GIVEN INFORMATION: Begin

-- ==== Sys2Proof/Machine/Checks.lean ====
section
/-!
DEFINITION. Machine/Checks.lean: the check-value engines (R371 to R377) and snapshots (R378, R379).
-/

namespace Sys2Proof.Machine

/-! ## Algorithms (R371, R372) -/

/-- Width, polynomial (in the register's bit order), INIT, reflection and XOROUT of an algorithm. -/
structure ChkAlg where
  width : Nat
  poly : Nat
  init : Nat
  reflected : Bool
  xorout : Nat
deriving DecidableEq, Repr

/-- The algorithms of R371; a reflected polynomial is given bit-reversed. -/
def chkAlg (a : Nat) : ChkAlg :=
  match a with
  | 0 => { width := 32, poly := crc32cPoly, init := 0xFFFFFFFF, reflected := true, xorout := 0xFFFFFFFF }
  | 1 => { width := 32, poly := 0xEDB88320, init := 0xFFFFFFFF, reflected := true, xorout := 0xFFFFFFFF }
  | 2 => { width := 16, poly := 0x1021, init := 0xFFFF, reflected := false, xorout := 0 }
  | _ => { width := 64, poly := 0x42F0E1EBA9EA3693, init := 0, reflected := false, xorout := 0 }

/-- The register after a run of bytes. -/
def chkRun (g : ChkAlg) (r : Nat) (bs : List Byte) : Nat :=
  if g.reflected then crcRun g.poly r bs else crcMsbRun g.width g.poly r bs

/-- fold(A, S) of R372. -/
def chkFold (a sq : Nat) : Nat :=
  let m := 2 ^ 64
  let x := (a % m) ^^^ (sq * 0x9E3779B97F4A7C15 % m)
  let x := (x ^^^ (x / 2 ^ 30)) * 0xBF58476D1CE4E5B9 % m
  let x := (x ^^^ (x / 2 ^ 27)) * 0x94D049BB133111EB % m
  x ^^^ (x / 2 ^ 31)

/-! ## Jobs (R373 to R377) -/

/-- Bytes a job engine has processed; `reg` counts them in KiB. -/
def addBytes (key reg n : Nat) (s : State) : State :=
  let b := smGet (fun _ => 0) s.jobBytes key + n
  wr { s with jobBytes := smSet (fun _ => 0) s.jobBytes key b } reg (b / 1024)

/-- Is a job in progress on a context. -/
def chkBusy (s : State) (x : Nat) : Bool :=
  s.rng.cmds.any (fun d => decide (d.opcode = 0x30 ∧ bits (d.w 2) 5 0 = x ∧ d.phase = .waiting))

/-- Is a job on a context in flight. DEDUCED: log entry 66. -/
def chkInFlight (s : State) (x : Nat) : Bool :=
  s.rng.cmds.any (fun d => decide (d.opcode = 0x30 ∧ bits (d.w 2) 5 0 = x ∧ (d.phase = .waiting ∨ d.phase = .started)))

/-- The jobs and snapshots in progress on a CHK engine, in the order in which they are served (R375). -/
def turnsOf (s : State) (e : Nat) : List Nat := smGet (fun _ => []) s.chkTurns e
def setTurns (e : Nat) (ts : List Nat) (s : State) : State := { s with chkTurns := smSet (fun _ => []) s.chkTurns e ts }

/-- A job or snapshot joins its engine's round; an engine that was idle begins now. -/
def joinTurns (e tag : Nat) (s : State) : State :=
  let s := if turnsOf s e = [] then { s with chkAt := smSet (fun _ => 0) s.chkAt e s.elapsed } else s
  setTurns e (turnsOf s e ++ [tag]) s

/-- Bytes of a turn, and its duration at 16 bytes per cycle of 800 MHz (R375). -/
abbrev turnBytes : Nat := 4096
def turnTime : Nat := 320 * nsUnit

/-- ALG of a job, and its register before the data (R374 step 1). -/
def chkJobAlg (s : State) (c : Cmd) : Nat :=
  if bit (c.w 3) 0 then bits (c.w 3) 17 16 else fld s (R.CHK_CFG (bits (c.w 2) 5 0)) 1 0
def chkJobFrom (s : State) (c : Cmd) : Nat :=
  let x := bits (c.w 2) 5 0
  let g := chkAlg (chkJobAlg s c)
  if bit (c.w 3) 0 then
    (if bit (c.w 3) 8 then g.init ^^^ (chkFold (c.w 7 + 2 ^ 32 * c.w 8) (c.w 9) % 2 ^ g.width) else g.init)
  else rd64 s (R.CHK_RUN_LO x) (R.CHK_RUN_HI x) % 2 ^ g.width

/-- A context takes an ALG and a register. -/
def chkSet (x alg v : Nat) (s : State) : State := wr64 (setFld s (R.CHK_CFG x) 1 0 alg) (R.CHK_RUN_LO x) (R.CHK_RUN_HI x) v

/-- CHK_JOB starts; the jobs of a context run one at a time (R375). Its `aux` holds the bytes it has processed, and ALG and
register of the context at its start (R376). DEDUCED: log entry 66. -/
def execChkJob (tag : Fin 4096) (s : State) : Host.Outcome State Fault Refusal :=
  live s (fun s => onCmd tag.val 0x30 s (fun c s =>
    let x := bits (c.w 2) 5 0
    if chkBusy s x then s
    else
      let aux := [0, fld s (R.CHK_CFG x) 1 0, rd64 s (R.CHK_RUN_LO x) (R.CHK_RUN_HI x)]
      joinTurns (x / 16) c.tag (chkSet x (chkJobAlg s c) (chkJobFrom s c) (waitCmd c.tag aux s))))

/-- A CHK job has processed its data (R374 steps 3 and 4). -/
def chkFinish (c : Cmd) (s : State) : State :=
  let x := bits (c.w 2) 5 0
  let g := chkAlg (fld s (R.CHK_CFG x) 1 0)
  let v := rd64 s (R.CHK_RUN_LO x) (R.CHK_RUN_HI x) % 2 ^ g.width
  let s := addReg s (R.CHK_JOBS x) 1
  let fin := bit (c.w 3) 1
  let out := if fin then v ^^^ g.xorout else v
  if bit (c.w 3) 2 && decide (out ≠ (c.w 10 + 2 ^ 32 * c.w 11) % 2 ^ g.width) then
    finish c.tag stJobFailed 3 out (out / 2 ^ 32) s
  else finish c.tag stSuccess out (out / 2 ^ 32) (ofBool fin) s

/-- A turn of a CHK job: up to 4 KiB of its data; a read that fails ends it, and the context is as at its start (R375,
R376). DEDUCED: log entry 66. -/
def chkTurn (c : Cmd) (s : State) : State :=
  let x := bits (c.w 2) 5 0
  let done := c.aux.headD 0
  let n := min turnBytes (c.w 6 - done)
  let sp := if bit (c.w 3) 3 then spCellar else spHost
  let (s, r) := if n = 0 then (s, { data := [], bad := none }) else dmaRead 25 21 sp (c.w 4 + 2 ^ 32 * c.w 5 + done) n s
  match r.bad with
  | some a => finishFault c a 25 (addReg (chkSet x (c.aux.getD 1 0) (c.aux.getD 2 0) s) (R.CHK_JOBS x) 1)
  | none =>
    let alg := fld s (R.CHK_CFG x) 1 0
    let v := chkRun (chkAlg alg) (rd64 s (R.CHK_RUN_LO x) (R.CHK_RUN_HI x) % 2 ^ (chkAlg alg).width) r.data
    let s := addBytes (x / 16) (R.CHK_E_KIB (x / 16)) n (chkSet x alg v s)
    if done + n = c.w 6 then chkFinish c s else updCmd c.tag (fun c => { c with aux := (done + n) :: c.aux.drop 1 }) s

/-- A write to a context's CFG, RUN_LO or RUN_HI (R377); WRITE_IGNORED clears by a written 1. DEDUCED: log entry 47. -/
def chkContext (x reg v : Nat) (s : State) : State :=
  let s := if reg = 0 ∧ bit v 3 then setFlag s (R.CHK_CFG x) 3 false else s
  if chkInFlight s x then setFlag s (R.CHK_CFG x) 3 true
  else if reg = 0 then setFld s (R.CHK_CFG x) 1 0 (bits v 1 0)
  else if reg = 1 then wr s (R.CHK_RUN_LO x) v
  else wr s (R.CHK_RUN_HI x) v

/-- CHK_CONTEXT_WRITE. -/
def execChkContextWrite (ctx : Fin 64) (reg : Fin 3) (v : Word) (s : State) : Host.Outcome State Fault Refusal :=
  live s (chkContext ctx.val reg.val v.toNat)

/-! ## Snapshots (R378, R379) -/

/-- SNAPSHOT starts: it acts at the next seal. Its `aux` holds the buffer it has taken and the bytes its turns have
covered. -/
def execSnapshot (tag : Fin 4096) (s : State) : Host.Outcome State Fault Refusal :=
  live s (fun s => onCmd tag.val 0x32 s (fun c s => waitCmd c.tag [] s))

/-- Step 9 of a seal: waiting snapshots take their heads' RETAINED frames (R378). DEDUCED: log entry 67. -/
def sealSnapshots (s : State) : State :=
  (s.rng.cmds.filter (fun c => decide (c.opcode = 0x32 ∧ c.phase = .waiting ∧ c.aux = []))).foldl (fun s c =>
    let h := bits (c.w 2) 4 0
    match (List.range 8).find? (fun k => (wbAt s h k).kept && !(wbAt s h k).writing && (wbAt s h k).frame.isSome) with
    | none => finish c.tag stJobFailed 1 0 0 s
    | some k =>
      joinTurns (h % 4) c.tag (waitCmd c.tag [k, 0] (encHold { kind := 2, unit := h, slot := k, seq := 0, cap := 0 } s))) s

/-- The active pixel words of a writeback frame in raster order, with the address of the first read that failed. -/
def snapRows (a pitch w : Nat) : Nat → State → List Byte → State × MemRead
  | 0, s, acc => (s, { data := acc, bad := none })
  | rows + 1, s, acc =>
    let (s, r) := dmaRead 25 21 spCellar a (4 * w) s
    if r.bad.isSome then (s, r) else snapRows (a + pitch) pitch w rows s (acc ++ r.data)

/-- The history entry of a head for a frame number [23:0] (R102, R379). DEDUCED: log entry 67. -/
def historyEntry (s : State) (h n : Nat) : Option Nat :=
  (List.range 16).find? (fun k => decide (bits (rd s (R.WIN_LT_HIST_INFO h k)) 31 8 = n % 2 ^ 24))

/-- The copy of a snapshot (R379). DEDUCED: log entry 67. -/
def snapCopy (s : State) (h k value flags : Nat) (header pixels : List Byte) : List Byte :=
  header.take 256 ++ gRead s (wbRecAddr h k) 64 ++ leBytes 4 value ++ leBytes 4 flags ++ List.replicate 3768 0 ++ pixels

/-- A snapshot with its frame read: value, comparison and copy (R379). A frame that has left the history does not
compare, and its FLAGS are a value the manual does not state. DEDUCED: log entry 67. -/
def snapFinish (c : Cmd) (h k : Nat) (header active pixels : List Byte) (s : State) : State :=
  let value := crc32c active
  let n := ofLe ((header.drop 28).take 4)
  let entry := historyEntry s h n
  let flags := match entry with
    | some e => bits (rd s (R.WIN_LT_HIST_INFO h e)) 7 0
    | none => (Config.freeWord s.draws).toNat
  let s := { s with draws := s.draws + 1 }
  let sp := if bit (c.w 3) 1 then spCellar else spHost
  let dst := c.w 4 + 2 ^ 32 * c.w 5
  let size := 4096 + pixels.length
  if bit (c.w 3) 0 && decide (c.w 6 < size) then finish c.tag stJobFailed 4 0 0 s
  else
    let (s, bad) := if bit (c.w 3) 0 then dmaWrite 25 21 sp dst (snapCopy s h k value flags header pixels) s else (s, none)
    match bad with
    | some a => finishFault c a 25 s
    | none =>
      if entry.any (fun e => decide (rd s (R.WIN_LT_HIST_CRC h e) = value)) then finish c.tag stSuccess value n (bits flags 3 0) s
      else finish c.tag stJobFailed 2 value n s

/-- A snapshot runs over the frame it holds, and gives it back (R379). DEDUCED: log entry 67. -/
def snapDone (c : Cmd) (s : State) : State :=
  match c.aux with
  | [] => s
  | k :: _ =>
    let h := bits (c.w 2) 4 0
    let b := wbAt s h k
    let a := wbAddr s h k
    let pitch := wbPitch b.width
    let (s, header) := dmaRead 25 21 spCellar a 4096 s
    let (s, active) := snapRows (a + 0x1000) pitch b.width b.height s []
    let (s, pixels) := if bit (c.w 3) 0 then dmaRead 25 21 spCellar (a + 0x1000) (pitch * b.height) s
      else (s, { data := [], bad := none })
    let s := match (header.bad.or active.bad).or pixels.bad with
      | some f => finishFault c f 25 s
      | none => snapFinish c h k header.data active.data pixels.data (addBytes (h % 4) (R.CHK_E_KIB (h % 4)) active.data.length s)
    encRelease { kind := 2, unit := h, slot := k, seq := 0, cap := 0 } s

/-- A turn of a snapshot; with the last it does its work. DEDUCED: log entry 67. -/
def snapTurn (c : Cmd) (s : State) : State :=
  let k := c.aux.headD 0
  let b := wbAt s (bits (c.w 2) 4 0) k
  let done := c.aux.getD 1 0 + turnBytes
  if 4 * b.width * b.height ≤ done then snapDone c s else updCmd c.tag (fun c => { c with aux := [k, done] }) s

/-! ## Turns (R375) -/

/-- Is a job or snapshot still in progress. -/
def inProgress (s : State) (tag : Nat) : Bool := (findCmd s tag).any (fun c => decide (c.phase = .waiting))

/-- An engine serves the next of its jobs and snapshots for a turn; one with more to do goes to the end of the round. -/
def engineTurn (e : Nat) (s : State) : State :=
  match turnsOf s e with
  | [] => s
  | tag :: ts =>
    let s := match findCmd s tag with
      | some c => if c.opcode = 0x30 then chkTurn c s else snapTurn c s
      | none => s
    setTurns e (if inProgress s tag then ts ++ [tag] else ts) s

/-- Turns that a job or snapshot has still to be given. -/
def turnsLeft (s : State) (tag : Nat) : Nat :=
  match findCmd s tag with
  | some c =>
    if c.opcode = 0x30 then max 1 (ceilDiv (c.w 6 - c.aux.headD 0) turnBytes)
    else
      let b := wbAt s (bits (c.w 2) 4 0) (c.aux.headD 0)
      max 1 (ceilDiv (4 * b.width * b.height - c.aux.getD 1 0) turnBytes)
  | none => 0

/-- The turns of an engine up to that with which a job or snapshot ends. -/
def engineUntil (e tag : Nat) : Nat → State → State
  | 0, s => s
  | fuel + 1, s => if inProgress s tag then engineUntil e tag fuel (engineTurn e s) else s

/-- The turns of an engine that lie before an instant, short of one with which a job or snapshot ends: that is reported by
its own command. DESIGN CHOICE: log entry 13. -/
def engineCatch (e : Nat) : Nat → State → State
  | 0, s => s
  | fuel + 1, s =>
    match turnsOf s e with
    | [] => s
    | tag :: _ => if turnsLeft s tag ≤ 1 then s else engineCatch e fuel (engineTurn e s)

/-- The engine of a context has come as far as the present instant lets it (R375, R377). -/
def chkCatch (e : Nat) (s : State) : State :=
  let at_ := smGet (fun _ => 0) s.chkAt e
  let n := (s.elapsed - at_) / turnTime
  if turnsOf s e = [] ∨ n = 0 then s
  else engineCatch e n { s with chkAt := smSet (fun _ => 0) s.chkAt e (at_ + n * turnTime) }

/-- A job or snapshot of an engine comes to its end: the turns up to there are served, and those that end before it end too
(R375). -/
def engineEnd (e tag : Nat) (s : State) : State :=
  let n := ((turnsOf s e).map (turnsLeft s)).foldl (· + ·) 0
  if (turnsOf s e).contains tag then
    let s := engineUntil e tag n s
    { s with chkAt := smSet (fun _ => 0) s.chkAt e s.elapsed }
  else s

/-- CHK_JOB_COMPLETE and SNAPSHOT_COMPLETE; `links` are the link errors that the reads up to there meet (R366).
DESIGN CHOICE: log entry 13. -/
def execChkJobComplete (w : WorkEnd) (s : State) : Host.Outcome State Fault Refusal :=
  live s (fun s => onWaiting w.tag.val 0x30 s (fun c => linked w.links (engineEnd (bits (c.w 2) 5 0 / 16) c.tag)))
def execSnapshotComplete (w : WorkEnd) (s : State) : Host.Outcome State Fault Refusal :=
  live s (fun s => onWaiting w.tag.val 0x32 s (fun c => linked w.links (engineEnd (bits (c.w 2) 4 0 % 4) c.tag)))

end Sys2Proof.Machine
end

GIVEN INFORMATION: End

INSTRUCTIONS TO FOLLOW
Look above for the line with "xorout : Nat" and the line with "let m := 2 ^ 64". Write out those two lines and all the lines between them, exactly, and no others.

ANSWER TO THIS TASK
  xorout : Nat
deriving DecidableEq, Repr

/-- The algorithms of R371; a reflected polynomial is given bit-reversed. -/
def chkAlg (a : Nat) : ChkAlg :=
  match a with
  | 0 => { width := 32, poly := crc32cPoly, init := 0xFFFFFFFF, reflected := true, xorout := 0xFFFFFFFF }
  | 1 => { width := 32, poly := 0xEDB88320, init := 0xFFFFFFFF, reflected := true, xorout := 0xFFFFFFFF }
  | 2 => { width := 16, poly := 0x1021, init := 0xFFFF, reflected := false, xorout := 0 }
  | _ => { width := 64, poly := 0x42F0E1EBA9EA3693, init := 0, reflected := false, xorout := 0 }

/-- The register after a run of bytes. -/
def chkRun (g : ChkAlg) (r : Nat) (bs : List Byte) : Nat :=
  if g.reflected then crcRun g.poly r bs else crcMsbRun g.width g.poly r bs

/-- fold(A, S) of R372. -/
def chkFold (a sq : Nat) : Nat :=
  let m := 2 ^ 64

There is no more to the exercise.